US 12,176,068 B2
Methods for predicting genomic variation effects on gene transcription
Jian Zhou, Dallas, TX (US); Chandra Theesfeld, Princeton, NJ (US); and Olga G. Troyanskaya, Princeton, NJ (US)
Assigned to The Trustees of Princeton University, Princeton, NJ (US); and The Simons Foundation, Inc., New York, NY (US)
Appl. No. 17/041,836
Filed by The Trustees of Princeton University, Princeton, NJ (US); and The Simons Foundation, Inc., New York, NY (US)
PCT Filed Mar. 26, 2019, PCT No. PCT/US2019/024108
§ 371(c)(1), (2) Date Sep. 25, 2020,
PCT Pub. No. WO2019/191123, PCT Pub. Date Oct. 3, 2019.
Claims priority of provisional application 62/648,355, filed on Mar. 26, 2018.
Prior Publication US 2021/0027855 A1, Jan. 28, 2021
Int. Cl. G16B 20/20 (2019.01); G16B 20/50 (2019.01); G16B 25/10 (2019.01)

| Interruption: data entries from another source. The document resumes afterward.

/-- V13: an indexed address wraps to page zero. -/
theorem test_lda_absx_wraps : run (.ldaAbsx 0xFFF0) { regs 0x0603 with x := 0x20 } [(0x10, 0x01)] =
    some ({ regs 0x0603 with a := 1, x := 0x20 }, [(0x10, 0x01)], 5) := by decide

/-- V14. -/
theorem test_tsx : run .tsx { regs 0x0601 with sp := 0, x := 9 } [] =
    some ({ regs 0x0601 with sp := 0, z := true }, [], 2) := by decide

/-- V15. -/
theorem test_txa : run .txa { regs 0x0601 with x := 0x80 } [] =
    some ({ regs 0x0601 with x := 0x80, a := 0x80, n := true }, [], 2) := by decide

/-- V20: signed overflow. -/
theorem test_adc_overflow : run (.adcImm 0x01) { regs 0x0602 with a := 0x7F } [] =
    some ({ regs 0x0602 with a := 0x80, n := true, v := true }, [], 2) := by decide

/-- V24: binary although D = 1. -/
theorem test_adc_ignores_decimal : run (.adcImm 0x01) { regs 0x0602 with a := 9, d := true } [] =
    some ({ regs 0x0602 with a := 0x0A, d := true }, [], 2) := by decide

/-- V25: a borrow clears C. -/
theorem test_sbc_borrow : run (.sbcImm 0x01) { regs 0x0602 with c := true } [] =
    some ({ regs 0x0602 with a := 0xFF, n := true }, [], 2) := by decide

/-- V26. -/
theorem test_sbc_overflow : run (.sbcImm 0x01) { regs 0x0602 with a := 0x80, c := true } [] =
    some ({ regs 0x0602 with a := 0x7F, v := true, c := true }, [], 2) := by decide

/-- V29. -/
theorem test_cmp_less : run (.cmpImm 0x20) { regs 0x0602 with a := 0x10 } [] =
    some ({ regs 0x0602 with a := 0x10, n := true }, [], 2) := by decide

/-- V31. -/
theorem test_cpx_equal : run (.cpxImm 0) (regs 0x0602) [] = some ({ regs 0x0602 with c := true, z := true }, [], 2) := by
  decide

/-- V32. -/
theorem test_cpy_greater : run (.cpyImm 0) { regs 0x0602 with y := 0xFF } [] =
    some ({ regs 0x0602 with y := 0xFF, c := true, n := true }, [], 2) := by decide

/-- V33. -/
theorem test_inc_wraps : run (.incZp 0x10) (regs 0x0602) [(0x10, 0xFF)] =
    some ({ regs 0x0602 with z := true }, [], 5) := by decide

/-- V34. -/
theorem test_dec_wraps : run (.decAbs 0x0200) (regs 0x0603) [] =
    some ({ regs 0x0603 with n := true }, [(0x200, 0xFF)], 6) := by decide

/-- V35. -/
theorem test_inx_wraps : run .inx { regs 0x0601 with x := 0xFF } [] = some ({ regs 0x0601 with z := true }, [], 2) := by
  decide

/-- V36. -/
theorem test_dey_wraps : run .dey (regs 0x0601) [] = some ({ regs 0x0601 with y := 0xFF, n := true }, [], 2) := by decide

/-- V37: a read-modify-write pays no page-cross cycle. -/
theorem test_inc_absx : run (.incAbsx 0x02F0) { regs 0x0603 with x := 0x20 } [(0x310, 1)] =
    some ({ regs 0x0603 with x := 0x20 }, [(0x310, 2)], 7) := by decide

/-- V40. -/
theorem test_and_zero : run (.andImm 0) { regs 0x0602 with a := 0xFF } [] = some ({ regs 0x0602 with z := true }, [], 2) := by
  decide

/-- V41. -/
theorem test_eor_self : run (.eorImm 0xAA) { regs 0x0602 with a := 0xAA } [] =
    some ({ regs 0x0602 with z := true }, [], 2) := by decide

/-- V42. -/
theorem test_ora_zero : run (.oraZp 0x10) (regs 0x0602) [] = some ({ regs 0x0602 with z := true }, [], 3) := by decide

/-- V43, V44. -/
theorem test_bit :
    run (.bitZp 0x10) { regs 0x0602 with a := 0x40 } [(0x10, 0x3F)] =
      some ({ regs 0x0602 with a := 0x40, z := true }, [(0x10, 0x3F)], 3) ∧
    run (.bitAbs 0x0200) { regs 0x0603 with a := 0xFF } [(0x200, 0xC0)] =
      some ({ regs 0x0603 with a := 0xFF, n := true, v := true }, [(0x200, 0xC0)], 4) := by decide

/-- V45. -/
theorem test_asl : run (.aslZp 0x10) (regs 0x0602) [(0x10, 0x80)] =
    some ({ regs 0x0602 with c := true, z := true }, [], 5) := by decide

/-- V46. -/
theorem test_lsr : run .lsrAcc { regs 0x0601 with a := 1 } [] =
    some ({ regs 0x0601 with c := true, z := true }, [], 2) := by decide

/-- V47. -/
theorem test_ror : run .rorAcc { regs 0x0601 with a := 1, c := true } [] =
    some ({ regs 0x0601 with a := 0x80, c := true, n := true }, [], 2) := by decide

/-- V48. -/
theorem test_rol_zpx : run (.rolZpx 0xFF) { regs 0x0602 with x := 0x11, c := true } [(0x10, 0x7F)] =
    some ({ regs 0x0602 with x := 0x11, n := true }, [(0x10, 0xFF)], 6) := by decide

/-- V60: the high byte of the pointer comes from the same page. -/
theorem test_jmp_indirect_wraps : run (.jmpInd 0x02FF) (regs 0x0603) [(0x200, 3), (0x300, 4)] =
    some (regs 0x0300, [(0x200, 3), (0x300, 4)], 5) := by decide

/-- V62: the return address is that of the last byte of JSR. -/
theorem test_jsr : run (.jsrAbs 0x0680) (regs 0x0701) [] =
    some ({ regs 0x0680 with sp := 0xFB }, [(0x1FD, 7)], 6) := by decide

/-- V63: SP wraps within the stack page. -/
theorem test_rts_wraps : run .rts { regs 0x0601 with sp := 0xFE } [(0x100, 7), (0x1FF, 2)] =
    some ({ regs 0x0703 with sp := 0 }, [(0x100, 7), (0x1FF, 2)], 6) := by decide

/-- V64, V65. -/
theorem test_bne :
    run (.bne 0x10) { regs 0x0602 with z := true } [] = some ({ regs 0x0602 with z := true }, [], 2) ∧
    run (.bne 0x80) (regs 0x0602) [] = some (regs 0x0582, [], 4) := by decide

/-- V66. -/
theorem test_bcs : run (.bcs 0x7F) { regs 0x06F2 with c := true } [] = some ({ regs 0x0771 with c := true }, [], 4) := by
  decide

/-- V67. -/
theorem test_bpl : run (.bpl 0xFE) (regs 0x0602) [] = some (regs 0x0600, [], 3) := by decide

/-- V68: PC wraps. -/
theorem test_beq_wraps : run (.beq 2) { regs 0xFFFE with z := true } [] = some ({ regs 0x0000 with z := true }, [], 4) := by
  decide

/-- V70: bits 5 and 4 of the pushed byte are set. -/
theorem test_php : run .php (regs 0x0601) [] = some ({ regs 0x0601 with sp := 0xFC }, [(0x1FD, 0x30)], 3) := by decide

/-- V72: bits 5 and 4 of the pulled byte are ignored. -/
theorem test_plp : run .plp { regs 0x0601 with sp := 0xFC, i := true } [(0x1FD, 0x30)] =
    some (regs 0x0601, [(0x1FD, 0x30)], 4) := by decide

/-- V73. -/
theorem test_pla_wraps : run .pla { regs 0x0601 with sp := 0xFF } [(0x100, 0x80)] =
    some ({ regs 0x0601 with sp := 0, a := 0x80, n := true }, [(0x100, 0x80)], 4) := by decide

/-- V74. -/
theorem test_pha_wraps : run .pha { regs 0x0601 with sp := 0, a := 0x5A } [] =
    some ({ regs 0x0601 with sp := 0xFF, a := 0x5A }, [(0x100, 0x5A)], 3) := by decide

/-- V75. -/
theorem test_rti : run .rti { regs 0x0601 with sp := 0xFA } [(0x1FB, 0xC3), (0x1FC, 0x34), (0x1FD, 0x12)] =
    some ({ regs 0x1234 with n := true, v := true, z := true, c := true },
      [(0x1FB, 0xC3), (0x1FC, 0x34), (0x1FD, 0x12)], 6) := by decide

/-- V79. -/
theorem test_nop : run .nop (regs 0x0601) [] = some (regs 0x0601, [], 2) := by decide

/-- V90. -/
theorem test_lax_indy : run (.laxIndy 0x10) { regs 0x0602 with y := 0x10 } [(0x10, 0xF8), (0x11, 0x02)] =
    some ({ regs 0x0602 with y := 0x10, z := true }, [(0x10, 0xF8), (0x11, 0x02)], 6) := by decide

/-- V91. -/
theorem test_sax_zpy : run (.saxZpy 0xFF) { regs 0x0602 with a := 0xF0, x := 0x3C, y := 2 } [] =
    some ({ regs 0x0602 with a := 0xF0, x := 0x3C, y := 2 }, [(1, 0x30)], 4) := by decide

CPC G16B 20/20 (2019.02) [G16B 20/50 (2019.02); G16B 25/10 (2019.02)] 17 Claims
OG exemplary drawing
 
1. A method to perform site-directed mutagenesis on a biological cell, the method comprising:
obtaining genetic sequence data that includes a nucleotide sequence of a sequence structure of at least one gene;
determining, utilizing a computational framework, an expression level of the at least one gene,
wherein the computational framework includes a deep convolutional neural network and a linear regression model,
wherein the deep convolutional neural network of the computational framework utilizes the genetic sequence data to determine epigenetic regulatory features along a genetic sequence that includes the nucleotide sequence of the sequence structure of the at least one gene,
wherein the linear regression model of the computational framework determines the expression level of the at least one gene based on the epigenetic regulatory features along the genetic sequence that includes the nucleotide sequence of the sequence structure of the at least one gene sequence;
identifying, utilizing the computational framework, a set of one or more genetic variants within the genetic sequence data that includes the nucleotide sequence of the sequence structure of the at least one gene, wherein the set of one or more genetic variants alter the expression level of the at least one gene as determined by an effect of the set of one or more genetic variants on the epigenetic regulatory features along the genetic sequence that includes the nucleotide sequence of the sequence structure of at least one gene sequence; and
based on the identification of the set of variants that alter the expression level of the at least one gene, performing site-directed mutagenesis on DNA of a biological cell to introduce the identified genetic set of variants within a corresponding genetic sequence of the DNA that includes a corresponding nucleotide sequence of the sequence structure of the at least one gene such that the expression level of the at least one gene is altered in the biological cell.